Records shown section start
/-- Charge `l` bytes to queue `q`'s shaper in its band, whether the shaper is enabled or not (R219). -/
def chargeShaper (s : State) (q l : Nat) (committed : Bool) : State :=
  let n := qShaper s q
  if n = 0x7FF then s
  else
    let (c, p) := bucketAt s n
    countBy (setBucket s n (c - 512 * l, p - 512 * l)) 8 (2 * n + (if committed then 0 else 1)) l

/-- One refill of shaper `n` (R217). -/
def refill (s : State) (n : Nat) : State :=
  let (c, p) := bucketAt s n
  let m := s.reed.shIn
  setBucket s n (min (c + shCir m n) (512 * shCbs m n), min (p + shPir m n) (512 * shPbs m n))

/-- Tick `k` of the pick refills every shaper (R217). -/
def shaperTick (k : Nat) (s : State) : State :=
  if domOn s 18 && k == s.reed.tick then
    (s.reed.shIn.map (·.1)).foldl refill (setReed s { s.reed with tick := k + 1 })
  else s

/-- Buckets of shaper `n` at a swap from `old` to `new` (R221). -/
def swapBucket (old new : Sparse (List Nat)) (n : Nat) (b : Int × Int) : Int × Int :=
  let full : Int × Int := (512 * (shCbs new n : Int), 512 * (shPbs new n : Int))
  if !shEn old n && shEn new n then full
  else if n < 32 then
    if sget [] old n = sget [] new n then b else if shFill new n then full else (0, 0)
  else (min b.1 full.1, min b.2 full.2)

/-- The set that a swap brings in: the standby set, in which the anchored shapers keep their parameters while LOCK is set
(R221, R222). -/
def swapSet (s : State) : Sparse (List Nat) :=
  if flag s Reg.reedAnchor 0 then (List.range 32).foldl (fun m n => sput [] m n (sget [] s.reed.shIn n)) s.reed.shStby
  else s.reed.shStby

/-- The shaper swap of step 6 (R221). -/
def shaperSwap (s : State) : State :=
  let old := s.reed.shIn
  let new := swapSet s
  let ns := ((old.map (·.1)) ++ (new.map (·.1))).dedup
  let s := ns.foldl (fun s n => setBucket s n (swapBucket old new n (bucketAt s n))) s
  let s := setReed s { s.reed with shIn := new, shStby := new, swapAsked := false }
  setFld s Reg.reedStat 31 16 (min 0xFFFF (fld s Reg.reedStat 31 16 + 1))

/-! ## Selection (R215, R223 to R228, R231) -/

/-- What a destination adds to R223, which of the queues that take part this selection may serve, and under which counter
(group, n) a selected frame is discarded (R231, R260). -/
structure SelPolicy where
  part : State → Nat → QItem → Bool
  only : State → Nat → QItem → Bool
  gone : State → Nat → QItem → Option (Nat × Nat)

/-- At a destination other than a container a circuit frame is discarded (R231, R328). -/
def circuitGone (_ : State) (_ : Nat) (i : QItem) : Option (Nat × Nat) := if i.frame.circuit then some (6, 6) else none

/-- The item's barrier is closed (R228). -/
def barrierClosed (s : State) (q : Nat) (i : QItem) : Bool :=
  match i.barrier, frameStream s q i.frame with
  | some b, some k => holdsStream s b k
  | _, _ => false

/-- Queue `q` takes part (R223). -/
def takesPart (pol : SelPolicy) (s : State) (q : Nat) : Bool :=
  match (queueAt s q).items with
  | [] => false
  | i :: _ => (bandOf s q).isSome && pol.part s q i && !barrierClosed s q i

/-- Queue `q` may be served: it takes part, its record enables it (R208), and the selection is open to it. -/
def mayServe (pol : SelPolicy) (s : State) (q : Nat) : Bool :=
  takesPart pol s q && qEn s q && (match (queueAt s q).items with | [] => false | i :: _ => pol.only s q i)

/-- Serial comparison of finish tags: `a` is earlier than `b` (R225). -/
def tagLt (a b : Nat) : Bool := signed 32 (a + 2 ^ 32 - b) < 0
Records shown section end
**What to produce**:
Reproduce the lines of the entries above from the one with "only : State → Nat → QItem → Bool" to the one with "closed (R228). -/", both included, exactly and without any other line.

**Task result**:
  only : State → Nat → QItem → Bool
  gone : State → Nat → QItem → Option (Nat × Nat)

/-- At a destination other than a container a circuit frame is discarded (R231, R328). -/
def circuitGone (_ : State) (_ : Nat) (i : QItem) : Option (Nat × Nat) := if i.frame.circuit then some (6, 6) else none

/-- The item's barrier is closed (R228). -/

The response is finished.